*** Opening INPUT ***
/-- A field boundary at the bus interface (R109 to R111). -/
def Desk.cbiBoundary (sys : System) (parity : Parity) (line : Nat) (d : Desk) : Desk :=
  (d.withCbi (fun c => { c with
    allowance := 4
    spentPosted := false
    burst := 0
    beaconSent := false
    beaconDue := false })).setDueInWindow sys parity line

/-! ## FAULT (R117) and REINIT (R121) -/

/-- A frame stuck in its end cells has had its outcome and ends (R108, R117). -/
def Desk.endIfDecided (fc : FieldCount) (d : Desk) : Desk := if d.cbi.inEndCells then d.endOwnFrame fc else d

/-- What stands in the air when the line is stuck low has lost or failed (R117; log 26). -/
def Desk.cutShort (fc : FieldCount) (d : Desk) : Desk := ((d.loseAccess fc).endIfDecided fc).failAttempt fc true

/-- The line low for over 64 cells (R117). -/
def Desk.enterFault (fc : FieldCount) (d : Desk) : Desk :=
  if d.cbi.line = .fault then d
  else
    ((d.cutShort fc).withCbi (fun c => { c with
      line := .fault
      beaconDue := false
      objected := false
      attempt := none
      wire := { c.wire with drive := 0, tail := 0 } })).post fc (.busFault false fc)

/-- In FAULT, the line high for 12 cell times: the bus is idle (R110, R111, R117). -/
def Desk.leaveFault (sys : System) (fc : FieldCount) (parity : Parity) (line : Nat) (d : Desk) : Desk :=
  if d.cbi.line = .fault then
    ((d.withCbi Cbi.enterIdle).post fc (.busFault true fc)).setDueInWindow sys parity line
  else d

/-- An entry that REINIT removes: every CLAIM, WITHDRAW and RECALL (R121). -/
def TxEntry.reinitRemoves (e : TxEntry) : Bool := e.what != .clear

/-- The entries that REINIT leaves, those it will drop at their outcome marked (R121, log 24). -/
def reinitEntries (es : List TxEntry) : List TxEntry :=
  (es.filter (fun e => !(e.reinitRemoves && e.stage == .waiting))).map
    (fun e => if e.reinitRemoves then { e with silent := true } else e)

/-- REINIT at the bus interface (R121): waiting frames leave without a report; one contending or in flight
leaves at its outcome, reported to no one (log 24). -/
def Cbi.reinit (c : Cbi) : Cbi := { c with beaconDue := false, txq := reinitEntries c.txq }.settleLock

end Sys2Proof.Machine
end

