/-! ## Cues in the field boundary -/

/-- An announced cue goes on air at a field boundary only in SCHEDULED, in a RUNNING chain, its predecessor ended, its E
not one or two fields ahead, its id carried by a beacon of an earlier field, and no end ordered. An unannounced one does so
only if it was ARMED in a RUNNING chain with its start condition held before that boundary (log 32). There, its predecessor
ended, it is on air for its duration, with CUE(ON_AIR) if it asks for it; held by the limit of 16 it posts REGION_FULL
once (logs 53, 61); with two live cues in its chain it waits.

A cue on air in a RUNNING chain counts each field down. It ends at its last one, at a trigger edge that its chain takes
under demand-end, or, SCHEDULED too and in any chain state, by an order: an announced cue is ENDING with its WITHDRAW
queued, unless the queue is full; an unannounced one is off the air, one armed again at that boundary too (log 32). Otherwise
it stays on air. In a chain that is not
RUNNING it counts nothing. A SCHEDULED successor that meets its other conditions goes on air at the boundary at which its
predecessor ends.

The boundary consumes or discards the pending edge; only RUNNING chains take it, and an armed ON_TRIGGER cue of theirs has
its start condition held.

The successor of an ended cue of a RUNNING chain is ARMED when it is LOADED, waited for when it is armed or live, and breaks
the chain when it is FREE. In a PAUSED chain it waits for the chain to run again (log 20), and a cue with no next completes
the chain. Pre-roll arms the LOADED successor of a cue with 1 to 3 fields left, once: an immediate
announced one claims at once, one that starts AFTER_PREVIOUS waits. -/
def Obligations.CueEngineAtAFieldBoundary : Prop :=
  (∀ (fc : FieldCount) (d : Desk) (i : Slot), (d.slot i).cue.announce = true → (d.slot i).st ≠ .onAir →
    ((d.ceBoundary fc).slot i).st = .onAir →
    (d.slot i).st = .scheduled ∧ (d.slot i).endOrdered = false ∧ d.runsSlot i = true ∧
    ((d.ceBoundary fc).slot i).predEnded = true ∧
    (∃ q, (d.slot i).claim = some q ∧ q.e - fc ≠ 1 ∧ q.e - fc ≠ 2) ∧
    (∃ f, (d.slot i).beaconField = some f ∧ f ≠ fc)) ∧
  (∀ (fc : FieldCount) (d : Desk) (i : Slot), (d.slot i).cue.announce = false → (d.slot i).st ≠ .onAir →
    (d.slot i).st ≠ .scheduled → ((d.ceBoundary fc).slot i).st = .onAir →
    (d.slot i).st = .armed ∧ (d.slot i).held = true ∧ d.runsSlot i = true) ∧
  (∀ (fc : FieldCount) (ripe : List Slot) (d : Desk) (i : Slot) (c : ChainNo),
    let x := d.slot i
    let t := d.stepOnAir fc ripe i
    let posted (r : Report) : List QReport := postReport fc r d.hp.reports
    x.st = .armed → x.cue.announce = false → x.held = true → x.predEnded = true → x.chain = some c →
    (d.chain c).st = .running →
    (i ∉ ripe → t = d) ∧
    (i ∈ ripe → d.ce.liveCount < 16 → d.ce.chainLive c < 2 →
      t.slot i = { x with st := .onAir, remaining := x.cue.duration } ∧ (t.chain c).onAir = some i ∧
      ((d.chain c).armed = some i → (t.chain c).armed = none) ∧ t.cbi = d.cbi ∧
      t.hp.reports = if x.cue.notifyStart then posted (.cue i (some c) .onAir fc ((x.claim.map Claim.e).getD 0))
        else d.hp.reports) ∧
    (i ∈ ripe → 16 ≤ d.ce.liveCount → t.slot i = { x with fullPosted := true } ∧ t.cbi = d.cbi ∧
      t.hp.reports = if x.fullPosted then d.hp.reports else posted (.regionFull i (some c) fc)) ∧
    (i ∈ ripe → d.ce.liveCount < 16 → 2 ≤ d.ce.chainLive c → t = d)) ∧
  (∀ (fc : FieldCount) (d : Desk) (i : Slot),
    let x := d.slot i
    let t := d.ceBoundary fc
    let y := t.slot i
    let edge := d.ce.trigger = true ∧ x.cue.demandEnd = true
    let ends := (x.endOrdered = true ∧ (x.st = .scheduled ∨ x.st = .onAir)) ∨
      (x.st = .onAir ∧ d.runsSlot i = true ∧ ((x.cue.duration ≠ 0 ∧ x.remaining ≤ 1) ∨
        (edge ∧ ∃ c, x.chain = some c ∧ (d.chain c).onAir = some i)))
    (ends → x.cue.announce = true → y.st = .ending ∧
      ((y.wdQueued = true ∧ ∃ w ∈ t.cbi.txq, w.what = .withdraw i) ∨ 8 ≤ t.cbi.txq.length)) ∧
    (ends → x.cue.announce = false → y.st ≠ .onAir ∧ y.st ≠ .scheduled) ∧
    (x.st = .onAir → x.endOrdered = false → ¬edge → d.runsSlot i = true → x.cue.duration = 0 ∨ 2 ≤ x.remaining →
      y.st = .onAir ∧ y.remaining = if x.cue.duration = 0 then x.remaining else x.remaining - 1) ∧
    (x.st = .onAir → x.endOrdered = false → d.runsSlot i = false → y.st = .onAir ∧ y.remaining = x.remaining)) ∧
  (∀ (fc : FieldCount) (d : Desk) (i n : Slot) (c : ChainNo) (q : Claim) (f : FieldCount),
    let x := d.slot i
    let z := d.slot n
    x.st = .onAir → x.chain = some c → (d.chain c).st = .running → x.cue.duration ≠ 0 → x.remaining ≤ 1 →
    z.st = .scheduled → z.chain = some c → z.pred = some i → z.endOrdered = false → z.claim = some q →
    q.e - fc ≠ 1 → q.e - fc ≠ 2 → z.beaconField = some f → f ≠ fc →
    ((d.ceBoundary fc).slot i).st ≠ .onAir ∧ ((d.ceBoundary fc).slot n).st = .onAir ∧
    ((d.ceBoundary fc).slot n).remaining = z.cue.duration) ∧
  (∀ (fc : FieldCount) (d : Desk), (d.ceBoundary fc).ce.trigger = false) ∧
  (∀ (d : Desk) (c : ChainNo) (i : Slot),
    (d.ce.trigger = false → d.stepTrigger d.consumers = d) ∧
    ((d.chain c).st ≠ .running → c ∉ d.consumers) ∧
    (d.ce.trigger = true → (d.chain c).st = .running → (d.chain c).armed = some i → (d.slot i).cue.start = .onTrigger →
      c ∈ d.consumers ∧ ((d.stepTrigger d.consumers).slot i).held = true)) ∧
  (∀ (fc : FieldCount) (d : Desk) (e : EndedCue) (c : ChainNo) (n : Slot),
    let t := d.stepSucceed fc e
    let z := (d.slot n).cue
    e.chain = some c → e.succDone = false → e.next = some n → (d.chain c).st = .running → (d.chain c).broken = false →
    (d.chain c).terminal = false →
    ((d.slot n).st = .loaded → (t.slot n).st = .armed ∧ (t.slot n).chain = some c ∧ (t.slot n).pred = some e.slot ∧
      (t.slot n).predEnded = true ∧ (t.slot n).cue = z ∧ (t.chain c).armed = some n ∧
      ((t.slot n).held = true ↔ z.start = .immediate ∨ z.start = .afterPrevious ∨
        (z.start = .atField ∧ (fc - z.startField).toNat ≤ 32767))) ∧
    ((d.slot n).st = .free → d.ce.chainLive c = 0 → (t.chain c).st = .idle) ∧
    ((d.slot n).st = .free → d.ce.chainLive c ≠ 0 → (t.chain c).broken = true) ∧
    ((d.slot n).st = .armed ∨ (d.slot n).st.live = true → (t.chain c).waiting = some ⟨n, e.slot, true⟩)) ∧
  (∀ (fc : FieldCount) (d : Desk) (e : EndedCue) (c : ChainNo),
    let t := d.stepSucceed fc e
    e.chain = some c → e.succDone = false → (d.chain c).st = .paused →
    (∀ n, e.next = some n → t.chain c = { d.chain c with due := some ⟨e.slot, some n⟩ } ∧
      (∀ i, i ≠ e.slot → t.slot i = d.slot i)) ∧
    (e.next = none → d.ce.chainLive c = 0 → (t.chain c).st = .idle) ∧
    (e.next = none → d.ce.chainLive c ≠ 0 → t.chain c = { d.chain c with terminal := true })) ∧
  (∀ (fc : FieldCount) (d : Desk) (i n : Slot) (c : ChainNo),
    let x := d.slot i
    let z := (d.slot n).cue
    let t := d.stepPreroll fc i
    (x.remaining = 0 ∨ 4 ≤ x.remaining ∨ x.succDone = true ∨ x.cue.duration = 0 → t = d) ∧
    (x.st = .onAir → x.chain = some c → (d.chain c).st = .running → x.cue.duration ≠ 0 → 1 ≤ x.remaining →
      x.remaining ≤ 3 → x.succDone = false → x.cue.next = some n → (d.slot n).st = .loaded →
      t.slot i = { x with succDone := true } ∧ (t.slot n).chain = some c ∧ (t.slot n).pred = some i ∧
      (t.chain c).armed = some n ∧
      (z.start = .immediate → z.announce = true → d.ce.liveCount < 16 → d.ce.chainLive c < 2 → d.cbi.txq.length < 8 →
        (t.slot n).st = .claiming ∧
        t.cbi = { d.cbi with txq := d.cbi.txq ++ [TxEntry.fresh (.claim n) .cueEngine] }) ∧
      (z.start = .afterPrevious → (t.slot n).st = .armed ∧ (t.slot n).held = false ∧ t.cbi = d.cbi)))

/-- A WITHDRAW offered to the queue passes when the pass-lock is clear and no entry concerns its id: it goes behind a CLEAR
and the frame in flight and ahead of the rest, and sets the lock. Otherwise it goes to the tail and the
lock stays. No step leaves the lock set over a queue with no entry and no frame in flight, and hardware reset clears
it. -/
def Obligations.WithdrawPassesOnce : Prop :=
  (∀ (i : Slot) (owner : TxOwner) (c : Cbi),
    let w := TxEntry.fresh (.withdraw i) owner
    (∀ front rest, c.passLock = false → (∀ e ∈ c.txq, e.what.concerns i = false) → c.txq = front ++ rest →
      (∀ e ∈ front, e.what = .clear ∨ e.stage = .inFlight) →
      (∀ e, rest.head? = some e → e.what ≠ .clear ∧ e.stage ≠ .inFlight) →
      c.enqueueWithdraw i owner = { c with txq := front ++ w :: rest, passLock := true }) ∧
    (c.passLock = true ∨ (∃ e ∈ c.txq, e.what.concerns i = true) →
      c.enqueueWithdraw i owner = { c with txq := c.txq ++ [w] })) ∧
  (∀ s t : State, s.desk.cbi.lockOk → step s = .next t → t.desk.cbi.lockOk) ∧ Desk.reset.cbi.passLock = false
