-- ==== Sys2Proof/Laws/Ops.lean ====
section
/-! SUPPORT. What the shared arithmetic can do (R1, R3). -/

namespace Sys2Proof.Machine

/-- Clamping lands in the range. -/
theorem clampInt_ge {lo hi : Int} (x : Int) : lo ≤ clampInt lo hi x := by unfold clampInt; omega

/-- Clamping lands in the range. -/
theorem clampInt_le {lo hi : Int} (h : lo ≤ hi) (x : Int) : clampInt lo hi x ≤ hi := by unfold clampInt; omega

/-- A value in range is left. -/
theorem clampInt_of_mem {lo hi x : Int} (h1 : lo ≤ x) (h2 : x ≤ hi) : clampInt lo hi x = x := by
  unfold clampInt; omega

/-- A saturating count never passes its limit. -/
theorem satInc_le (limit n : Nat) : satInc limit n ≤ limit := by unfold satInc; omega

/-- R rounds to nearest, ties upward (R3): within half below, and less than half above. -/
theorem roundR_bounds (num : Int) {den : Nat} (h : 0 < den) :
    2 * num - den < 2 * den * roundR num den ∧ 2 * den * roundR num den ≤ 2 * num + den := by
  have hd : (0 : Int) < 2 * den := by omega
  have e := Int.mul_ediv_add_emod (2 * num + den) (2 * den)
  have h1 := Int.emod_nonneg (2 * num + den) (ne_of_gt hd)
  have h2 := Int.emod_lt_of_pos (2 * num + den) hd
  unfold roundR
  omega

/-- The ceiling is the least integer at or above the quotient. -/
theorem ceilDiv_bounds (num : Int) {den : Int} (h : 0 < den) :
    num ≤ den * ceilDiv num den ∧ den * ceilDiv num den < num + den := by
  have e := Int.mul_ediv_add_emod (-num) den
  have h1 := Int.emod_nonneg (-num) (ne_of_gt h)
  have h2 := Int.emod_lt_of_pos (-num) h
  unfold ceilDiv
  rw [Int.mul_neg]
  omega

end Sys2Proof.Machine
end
*** Closing INPUT ***
Copy back the listing above exactly, but only from the line with "(.busFault false fc)" through the line with "def TxEntry.reinitRemoves (e", both ends included.

* TASK RESULT:
      wire := { c.wire with drive := 0, tail := 0 } })).post fc (.busFault false fc)

/-- In FAULT, the line high for 12 cell times: the bus is idle (R110, R111, R117). -/
def Desk.leaveFault (sys : System) (fc : FieldCount) (parity : Parity) (line : Nat) (d : Desk) : Desk :=
  if d.cbi.line = .fault then
    ((d.withCbi Cbi.enterIdle).post fc (.busFault true fc)).setDueInWindow sys parity line
  else d

/-- An entry that REINIT removes: every CLAIM, WITHDRAW and RECALL (R121). -/
def TxEntry.reinitRemoves (e : TxEntry) : Bool := e.what != .clear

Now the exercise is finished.